- Task directions
I need the lines below from the one with "Sys2Proof.Machine.execFreshnessExpiry k s" down to the one with "reason tag s" reproduced exactly, both ends included, and nothing else.

=== Data supplied ===

-- ==== Sys2Proof/Decode.lean ====
section
/-! DEFINITION. The command that a word of spec/opcode_table.json spells. The table gives none of its 46 rows any bits
("fields": [] and no fixed bits), so no word spells a command. The bytes of frames and of the image are decoded in
Machine/Formats.lean and Machine/Image.lean. -/

namespace Sys2Proof

/-- The command that the first nbits bits of w spell: none, since the table gives no row any bits. -/
def decodeTableWord (_nbits _w : Nat) : Option Instr := none

end Sys2Proof
end

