-- ==== Sys2Proof/Machine/Dispatch.lean ====
section
/-! DEFINITION. One arm for each command: its meaning. -/

namespace Sys2Proof.Machine

def exec (i : Instr) (s : State) : Host.Outcome State Fault Refusal :=
  match i with
  -- resets and loading
  | .powerOnReset => Sys2Proof.Machine.execPowerOnReset s
  | .lineReset => Sys2Proof.Machine.execLineReset s
  | .rstnHigh => Sys2Proof.Machine.execRstnHigh s
  | .configByteGiven b => Sys2Proof.Machine.execConfigByteGiven b s
  | .configByteUngiven => Sys2Proof.Machine.execConfigByteUngiven s
  -- time base and local inputs
  | .timeBaseAdvance => Sys2Proof.Machine.execTimeBaseAdvance s
  | .trgChange level => Sys2Proof.Machine.execTrgChange level s
  | .debounceExpiry => Sys2Proof.Machine.execDebounceExpiry s
  | .cadenceTick => Sys2Proof.Machine.execCadenceTick s
  -- converter
  | .channelCompletion s0 s1 s2 s3 => Sys2Proof.Machine.execChannelCompletion s0 s1 s2 s3 s
  -- timers
  | .freshnessExpiry k => Sys2Proof.Machine.execFreshnessExpiry k s
  | .alertRepeatExpiry => Sys2Proof.Machine.execAlertRepeatExpiry s
  | .callTimerExpiry => Sys2Proof.Machine.execCallTimerExpiry s
  | .sweepDeadlineExpiry => Sys2Proof.Machine.execSweepDeadlineExpiry s
  | .replyTimerExpiry tag => Sys2Proof.Machine.execReplyTimerExpiry tag s
  | .backOffExpiry tag => Sys2Proof.Machine.execBackOffExpiry tag s
  | .holdOffExpiry k => Sys2Proof.Machine.execHoldOffExpiry k s
  | .presenceTimerExpiry => Sys2Proof.Machine.execPresenceTimerExpiry s
  | .silentTimerExpiry a => Sys2Proof.Machine.execSilentTimerExpiry a s
  | .lostTimerExpiry a => Sys2Proof.Machine.execLostTimerExpiry a s
  | .joinWaitExpiry => Sys2Proof.Machine.execJoinWaitExpiry s
  | .releaseTimerExpiry => Sys2Proof.Machine.execReleaseTimerExpiry s
  | .conflictClearingExpiry => Sys2Proof.Machine.execConflictClearingExpiry s
  -- the station's own frames on the line
  | .txFrameStart => Sys2Proof.Machine.execTxFrameStart s
  | .sendCompletion => Sys2Proof.Machine.execSendCompletion s
  | .arbitrationLoss => Sys2Proof.Machine.execArbitrationLoss s
  | .transmitError => Sys2Proof.Machine.execTransmitError s
  | .keyFieldConflict => Sys2Proof.Machine.execKeyFieldConflict s
  | .flushedFrameEnd => Sys2Proof.Machine.execFlushedFrameEnd s
  -- received frames
  | .rxBadFrame bytes => Sys2Proof.Machine.execRxBadFrame bytes s
  | .rxPresence src dst p => Sys2Proof.Machine.execRxPresence src dst p s
  | .rxSweep src dst number => Sys2Proof.Machine.execRxSweep src dst number s
  | .rxMeasure src dst tag samples channels => Sys2Proof.Machine.execRxMeasure src dst tag samples channels s
  | .rxResult src dst cause items => Sys2Proof.Machine.execRxResult src dst cause items s
  | .rxRefuse src dst kind reason tag => Sys2Proof.Machine.execRxRefuse src dst kind reason tag s
  | .rxAlert src dst a => Sys2Proof.Machine.execRxAlert src dst a s
  | .rxAck src dst sequence => Sys2Proof.Machine.execRxAck src dst sequence s
  | .rxReply src dst tag kind notHeld content => Sys2Proof.Machine.execRxReply src dst tag kind notHeld content s
  | .queryStatus src dst tag arg => Sys2Proof.Machine.execQueryStatus src dst tag arg s
  | .queryValue src dst tag arg => Sys2Proof.Machine.execQueryValue src dst tag arg s
  | .queryAlerts src dst tag arg => Sys2Proof.Machine.execQueryAlerts src dst tag arg s
  | .queryWatch src dst tag arg => Sys2Proof.Machine.execQueryWatch src dst tag arg s
  | .queryTally src dst tag arg => Sys2Proof.Machine.execQueryTally src dst tag arg s
  | .queryGroup src dst tag arg => Sys2Proof.Machine.execQueryGroup src dst tag arg s
  | .queryRoster src dst tag arg => Sys2Proof.Machine.execQueryRoster src dst tag arg s
  | .queryUnknownKind src dst tag arg => Sys2Proof.Machine.execQueryUnknownKind src dst tag arg s

end Sys2Proof.Machine
end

===

- Output of the exercise
  | .freshnessExpiry k => Sys2Proof.Machine.execFreshnessExpiry k s
  | .alertRepeatExpiry => Sys2Proof.Machine.execAlertRepeatExpiry s
  | .callTimerExpiry => Sys2Proof.Machine.execCallTimerExpiry s
  | .sweepDeadlineExpiry => Sys2Proof.Machine.execSweepDeadlineExpiry s
  | .replyTimerExpiry tag => Sys2Proof.Machine.execReplyTimerExpiry tag s
  | .backOffExpiry tag => Sys2Proof.Machine.execBackOffExpiry tag s
  | .holdOffExpiry k => Sys2Proof.Machine.execHoldOffExpiry k s
  | .presenceTimerExpiry => Sys2Proof.Machine.execPresenceTimerExpiry s
  | .silentTimerExpiry a => Sys2Proof.Machine.execSilentTimerExpiry a s
  | .lostTimerExpiry a => Sys2Proof.Machine.execLostTimerExpiry a s
  | .joinWaitExpiry => Sys2Proof.Machine.execJoinWaitExpiry s
  | .releaseTimerExpiry => Sys2Proof.Machine.execReleaseTimerExpiry s
  | .conflictClearingExpiry => Sys2Proof.Machine.execConflictClearingExpiry s
  -- the station's own frames on the line
  | .txFrameStart => Sys2Proof.Machine.execTxFrameStart s
  | .sendCompletion => Sys2Proof.Machine.execSendCompletion s
  | .arbitrationLoss => Sys2Proof.Machine.execArbitrationLoss s
  | .transmitError => Sys2Proof.Machine.execTransmitError s
  | .keyFieldConflict => Sys2Proof.Machine.execKeyFieldConflict s
  | .flushedFrameEnd => Sys2Proof.Machine.execFlushedFrameEnd s
  -- received frames
  | .rxBadFrame bytes => Sys2Proof.Machine.execRxBadFrame bytes s
  | .rxPresence src dst p => Sys2Proof.Machine.execRxPresence src dst p s
  | .rxSweep src dst number => Sys2Proof.Machine.execRxSweep src dst number s
  | .rxMeasure src dst tag samples channels => Sys2Proof.Machine.execRxMeasure src dst tag samples channels s
  | .rxResult src dst cause items => Sys2Proof.Machine.execRxResult src dst cause items s
  | .rxRefuse src dst kind reason tag => Sys2Proof.Machine.execRxRefuse src dst kind reason tag s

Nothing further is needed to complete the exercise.